Opinion
286 2024
09-19-2024
Submitted: August 13, 2024
Court Below-Court of Chancery of the State of Delaware C.A. Nos. 9700 &10449
Before SEITZ, Chief Justice; VALIHURA and TRAYNOR, Justices.
ORDER
Karen L. Valihura Justice
After consideration of the notice to show cause and the parties' responses, it appears to the Court that:
(1) The appellant, TransPerfect Global, Inc., filed this appeal from the Court of Chancery's June 20, 2024 letter decision overruling TransPerfect's objections to the fee petitions filed by the appellee, Robert Pincus (the “Former Custodian”), for legal expenses that he incurred in the third and fourth quarters of 2023 and denying TransPerfect's request for the entry of a partial final judgment under Court of Chancery Rule 54(b) (the “Letter Decision”).Because the Letter Decision was not a final order, the Senior Court Clerk directed TransPerfect to show cause why this appeal should not be dismissed for TransPerfect's failure to comply with Supreme Court Rule 42 when taking an appeal from an interlocutory order.
In re TransPerfect Glob., Inc., 2024 WL 3069279 (Del. Ch. June 20, 2024).
(2) In its response to the notice to show cause, TransPerfect claims that the Letter Decision is final and appealable under the collateral-order doctrine. At the Court's request, the Former Custodian also responded to the notice to show cause and argues that the Letter Decision does not satisfy the requirements of the collateral order doctrine.
(3) Absent compliance with Rule 42, the appellate jurisdiction of this Court is limited to final orders. Under the collateral-order doctrine, an otherwise interlocutory order is final and subject to immediate appellate review if it: "a) determine[s] matters independent of the issues involved in the proceeding itself, b) bind[s] persons who are non-parties in the underlying proceeding, and c) [has] a substantial, continuing effect on important rights." The doctrine "only applies to 'that small class [of decisions] which finally determine claims of right separable from, and collateral to, rights asserted in the action, too important to be denied review and too independent of the cause itself to require that appellate consideration be deferred until the whole case is adjudicated.'"
Julian v. State, 440 A.2d 990, 991 (Del. 1982).
Beebe Med. Ctr. v. Villare, 2008 WL 2137860, at *1 (Del. May 20, 2008).
Evans v. Justice of the Peace Court No. 19, 652 A.2d 574, 576 (quoting Cohen v. Beneficial Indus.

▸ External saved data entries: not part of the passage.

-- ==== Sys2Proof/Tests/Slice0.lean ====
section
/-! SUPPORT. Tests of single commands on a small running module: for every statement a witness that meets its hypotheses, the values that
the spec's rules and worked examples give, and ill-formed terms that well-formedness refuses. -/

open Sys2Proof Sys2Proof.Machine

namespace Sys2Proof.Tests

set_option Elab.async false

/-! ## A small running module: LD 0 with die 0, channel 0, ports 0 and 1 and domains 0 to 3, and LD 15 with domain 100 -/

def lay0 : Layout :=
  { populated := true, ldClass := 1, dieMask := 1, chanMask := 1, portMask := 3, quota0 := 100, quota1 := 100, domBase := 0, domCount := 4,
    did := 5, ldid := 5 }

/-- An LD at level 2. -/
def up (lay : Layout) : Ld := let l := Ld.init lay 1 7; { l with ctl := { l.ctl with service := 2 } }

def openDom : Domain := { Domain.init with st := .open, kvQ := 1000, reqQ := 100, rakeQ := 1000 }

def image : Image :=
  { fwVer := 2, imgVer := 2, fwHash := [], imgHash := [], lds := [], limitW := 2000, boostEn := false, pinMask := 0, pinMv := 0, periodH := 24,
    startS := 300, boot := [], exDies := 0, exStacks := 0, exChans := 0, reqArea := 0x42000000000, tagArea := 0x42010000000, trlMask := 0, trls := [] }

def die0 : Die := { Die.init with joined := true, calibrated := true, conservative := false, tap := 30, fp4fp6 := true }

/-- A frame of domain 1. -/
def ours : PageTag := { PageTag.init with st := .assigned, domain := 1, host := true, fabric := true }

/-- Queue 0 of LD 0, ENABLED for domain 1 with its ring in frame 0. -/
def cq0 : Cq := { Cq.init with st := .enabled, domain := 1, cbase := 0x10000 }

def ld0 : Ld := let l := up lay0; { l with host := { l.host with cqs := [(0, cq0)] } }

def dev : Dev :=
  { Dev.init { Pins.init with resetN := true, ready := true, vin := 4800 } I3c.init 0 with
    lds := [(0, ld0), (15, up { Layout.init with domBase := 100, domCount := 1 })], dies := [(0, die0)],
    boot := { Boot.init with stage := .up, level2 := true, image := some image }, domains := [(0, openDom), (1, openDom), (2, openDom), (100, openDom)],
    units := [(0, { Unit.init with inService := true }), (1, { Unit.init with inService := true }), (32, { Unit.init with inService := true })],
    tags := [(0, ours), (1, ours), (2, ours)] }

def st : State := { pending := [], vault := { Vault.init with leaves := 3 }, now := 1000, dev := dev }

/-- The device of a command's answer. -/
def after (r : Result) : Dev :=
  match r with
  | .next t => t.dev
  | .fault _ => dev
  | .refused _ => dev

/-- A device in which no key has been drawn and no codeword has an error. -/
def still (d : Dev) : Bool :=
  d.poison.isEmpty && d.upsets.isEmpty && d.snoops.isEmpty && d.lpKeys.isEmpty && d.keySeeds.isEmpty && d.domains.all fun e => e.2.memKey.isEmpty

theorem quiet_of_still {d : Dev} (h : still d = true) : d.quiet := by
  simp only [still, Bool.and_eq_true, List.isEmpty_iff, List.all_eq_true] at h
  obtain ⟨⟨⟨⟨⟨h1, h2⟩, h3⟩, h4⟩, h5⟩, h6⟩ := h
  refine Dev.quiet_of h1 h2 h3 h4 h5 fun n => ?_
  unfold Dev.dom Map.get
  cases hf : Map.find d.domains n with
  | none => rfl
  | some x => exact h6 _ (Map.find_mem hf)

/-- No page keeps a source frame for its readers. -/
theorem old_of {d : Dev} (h : (d.kv.all fun e => e.2.old.isEmpty) = true) (k : Nat) : (d.kvE k).old = [] := by
  simp only [List.all_eq_true, List.isEmpty_iff] at h
  unfold Dev.kvE Map.get
  cases hf : Map.find d.kv k with
  | none => rfl
  | some x => exact h _ (Map.find_mem hf)

/-- A command of queue 0. -/
def q0 : Issuer := .queue 0 0 1 0


/-- The state of a command's answer. -/
def stateOf (r : Result) : State :=
  match r with
  | .next t => t
  | .fault _ => st
  | .refused _ => st

/-- The state with another device. -/
def on (d : Dev) : State := { st with dev := d }

/-- Die 0 at another tap, and before its calibration. -/
def atTap (n : Nat) : State := on { dev with dies := [(0, { die0 with tap := n })] }
def uncal : State := on { dev with dies := [(0, { Die.init with joined := true })], boot := { dev.boot with level2 := false } }

/-- Tests that find nothing, and one that finds a pin of channel 0 or of a pseudo-channel that no lane can replace. -/
def sound : DramTest := { pins := [], lanes := 0, checker := [] }
def broken : DramTest := { sound with pins := (List.range 12).map fun i => (0, i) }
def goodSram : SramTest := { arrays := [], checker := [] }
def badSram : SramTest := { arrays := [{ array := 0, rows := [1, 2, 3, 4, 5], cols := [] }], checker := [] }

/-- Registers with values in g1, g2 and so on. -/
def regs (vs : List W64) : CtlRegs :=
  { CtlRegs.init with normal := Vector.ofFn fun (i : Fin 32) => if i.val = 0 then 0 else vs.getD (i.val - 1) 0 }

/-- Cluster 0 of die 0, which runs for domain 1 as a die's boot code does. -/
def clu (vs : List W64) : Cluster := { Cluster.init with st := .running, domain := 1, occ := some .boot, ctl := { regs vs with vecExc := 0x40 } }

/-- The device with one cluster, and the state of a program with values in its registers. -/
def withClu (c : Cluster) : Dev := { dev with clusters := [(0, c)] }
def prog (vs : List W64) : State := on (withClu (clu vs))

/-- The same in a handler of the normal or of the fast class. -/
def inClass (fast : Bool) : State :=
  let c := clu [8]
  on (withClu { c with ctl := { c.ctl with status := if fast then 8 else 4, epc := 0x80, fpc := 0x90, vecNormal := 0xC0, vecFast := 0xD0 } })

/-- Memory that holds words at an address. -/
def poke (m : Mem) (a : Nat) (ws : List W32) : Mem := Mem.writeN memDefault m a (wordsToBytes ws)

/-- A matrix descriptor of unscaled INT8 operands of 8 elements, a vector copy of two FP32 elements, and a DMA copy of 16 bytes. -/
def mxWords : List W32 := [0x00236601, 0x200201, 0x80000, 0x80008, 0x80010, 0, 0x3F800000, 5]
def vecWords : List W32 := [0x92102, 0x401, 0, 0x200, 0x80000, 0, 0, 0x80040, 0, 0, 0x2048009] ++ List.replicate 21 0
def dmaWords : List W32 := [0x70210, 0x100, 0, 0x1000, 0, 16, 1, 0, 16] ++ List.replicate 7 0

/-- The operands of the matrix operation: (1, 2, ..., 8) and (1, -1, 0, 0, 0, 0, 0, 2). -/
def operands : Mem := poke (poke [] (cacheAddr 0 0 0) [0x04030201, 0x08070605]) (cacheAddr 0 0 8) [0xFF01, 0x2000000]

/-- A program whose store holds the three descriptors at 0x100, 0x200 and 0x300. -/
def issuing (c : Cluster) : State :=
  on { withClu c with mem := poke (poke (poke operands (storeAddr 0 0x100) mxWords) (storeAddr 0 0x200) vecWords) (storeAddr 0 0x300) dmaWords }

/-- A cluster whose mover queue holds one command, and one whose core 0 holds operations. -/
def moving (m : MoverCmd) : State := issuing { clu [] with mover := [m] }
def coring (k : Core) : State := issuing { clu [] with cores := [(0, k)] }

/-- A catch-crop job of clusters 0 and 1 with its save area in frame 1, and its program that waits in YIELD g3. -/
def cropJob : CropJob :=
  { tkt := { iss := q0, op := 0x11, btag := 0 }, dom := 1, code := 0, len := 8, save := 0x400000, arg := 0, todo := [0, 1], on := [0, 1], halted := [],
    failCode := 0, late := false, aborted := false }
def yielding (y : YieldReason) : State :=
  on { withClu { clu [1, 2] with occ := some .crop, yieldReq := some y, atYield := some 3 } with
    lds := [(0, { ld0 with ctl := { ld0.ctl with crop := some cropJob } }), (15, up Layout.init)] }

/-! ## The fabric -/

/-- Port 0 as given and port 1 ACTIVE with neighbour 9, credits for a longest packet each, and routes to DIDs 8 and 9 over ports 0 and 1. -/
def credits8 : Map Nat := (List.range 8).map fun k => (k, 129)
def active (did : BitVec 14) : Port := { Port.init with st := .active, enable := true, nbrDid := did, credits := credits8, rxSeq := 1023 }
def fabLd (f : FabRegs → FabRegs) : Ld :=
  { ld0 with fab := f { ld0.fab with routes := [(8, { valid := true, n := 0, ports := 0 }), (9, { valid := true, n := 0, ports := 1 })] } }
def ported (p : Port) (f : FabRegs → FabRegs) : State :=
  on { dev with ports := [(0, p), (1, active 9)], lds := [(0, fabLd f), (15, up { Layout.init with domBase := 100, domCount := 1 })] }

/-- The device as given with ports 0 and 1 ACTIVE towards members 8 and 9 and credits for whole pages. -/
def linked (d : Dev) : State :=
  let a := fun (did : BitVec 14) => { active did with credits := (List.range 8).map fun k => (k, 1000000) }
  on { d with ports := [(0, a 8), (1, a 9)], lds := Map.set d.lds 0 { d.ld 0 with fab := (fabLd id).fab } }

/-! ## Registers, time and power -/

theorem witness_PageRegistersReadAndWrite :
    reachesPage .mc 15 = true ∧ st.dev.pageMode 15 = .full ∧ reachesPage (.host 0) 0 = true ∧ st.dev.pageMode 0 = .full ∧
      (fld (0x1000 : W32) 31 13 = 0 ∧ fld (0x1000 : W32) 11 0 = 0) ∧ fld (3000 : W32) 11 0 = 3000 ∧ fld (0x2000 : W32) 31 13 ≠ 0 ∧
      fld (999 : W32) 11 0 = 999 ∧ fld (3001 : W32) 11 0 = 3001 ∧
      ((0x1000000 : W32).getLsbD 24 = true ∧ fld (0x1000000 : W32) 31 25 = 0) ∧ ((0x3000000 : W32).getLsbD 24 = true ∧ fld (0x3000000 : W32) 31 25 ≠ 0) ∧
      (4 : W32) ≠ BitVec.ofNat 32 (st.pageValue 0 8) ∧ (fld (1 : W32) 31 16 = 0 ∧ fld (1 : W32) 15 0 ≠ 0) := by decide +kernel

theorem test_page_registers :
    (after (exec (.pwrLimitWrite .mc 15 1000) st)).pwr.hostLimit = 1000 ∧
      ((after (exec (.pwrLimitWrite .mc 15 999) st)).ld 15).ctl.errCode = eRange ∧
      ((after (exec (.ldErrClear .mc 15 0x1000000) (stateOf (exec (.pwrLimitWrite .mc 15 999) st)))).ld 15).ctl.errCode = 0 ∧
      ((after (exec (.registerWrite (.host 0) (.ld 0) 0x24 4 1) st)).ld 0).ctl.errCode = eRange ∧
      ((after (exec (.registerWrite (.host 0) (.ld 0) 0x18 4 20) st)).ld 0).ctl.yieldUs = 20 := by decide +kernel

theorem witness_TimePowerAndCalibration :
    (st.dev.die 0).joined = true ∧ 255 / 256 = 0 ∧ (st.dev.die 0).tap = 30 ∧ ((atTap 62).dev.die 0).tap = 62 ∧ ((atTap 63).dev.die 0).tap = 63 ∧
      st.dev.pins.rails = true ∧ ((uncal).dev.die 0).joined = true ∧ ((uncal).dev.die 0).calibrated = false ∧ uncal.dev.startCount < 3 ∧
      (∀ n, n < 10 → 700 ≤ (st.dev.die n).vcore ∧ (st.dev.die n).vcore ≤ 850 ∧ (st.dev.die n).pacing ≤ 15) ∧ st.dev.pins.therm = false ∧
      st.dev.limit.1 < 3001 ∧ (st.dev.die 0).pinned = st.dev.spent ∧ st.dev.setting 0 ≠ ⟨700, 15⟩ ∧ uncal.dev.excluded (.stack 0) = false := by decide +kernel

Loan, 337 U.S. 541, 546 (1949)).
(4) We have carefully reviewed the parties' positions and conclude that the Letter Decision is not appealable under the collateral-order doctrine and is simply an interlocutory order from which an appeal cannot be taken without complying with Rule 42. In doing so, we note that we recently rejected TransPerfect's nearly identical attempt to invoke the collateral-order doctrine to appeal two of the Court of Chancery's earlier decisions that resolved TransPerfect's objections to the Former Custodian's fee petitions.We re-affirm our previous conclusion that "[p]iecemeal appeals of TransPerfect's objections to the Former Custodian's legal expenses under the collateral-order doctrine would be a waste of scarce judicial resources," and we observe, once again, that TransPerfect will be able to appeal the Court of Chancery's handling of its objections to the expenses incurred by the Former Custodian in due course. Because TransPerfect did not comply with Rule 42, this Court does not have jurisdiction over this appeal, and it must be dismissed.
TransPerfect Global, Inc. v. Pincus, 2023 WL 6991983, at *1-2 (Del. Oct. 20, 2023) (holding that the Court of Chancery's decisions resolving TransPerfect's objections to the Former Custodian's fee petitions did not satisfy any of the three prongs of the collateral-order doctrine; the orders: (i) involved the primary issue remaining (fees); (ii) did not bind a non-party, only TransPerfect, a named party; and (iii) did not have a substantial, continuing effect on any important rights).
Id. at *2.
NOW, THEREFORE, IT IS ORDERED that this appeal be DISMISSED.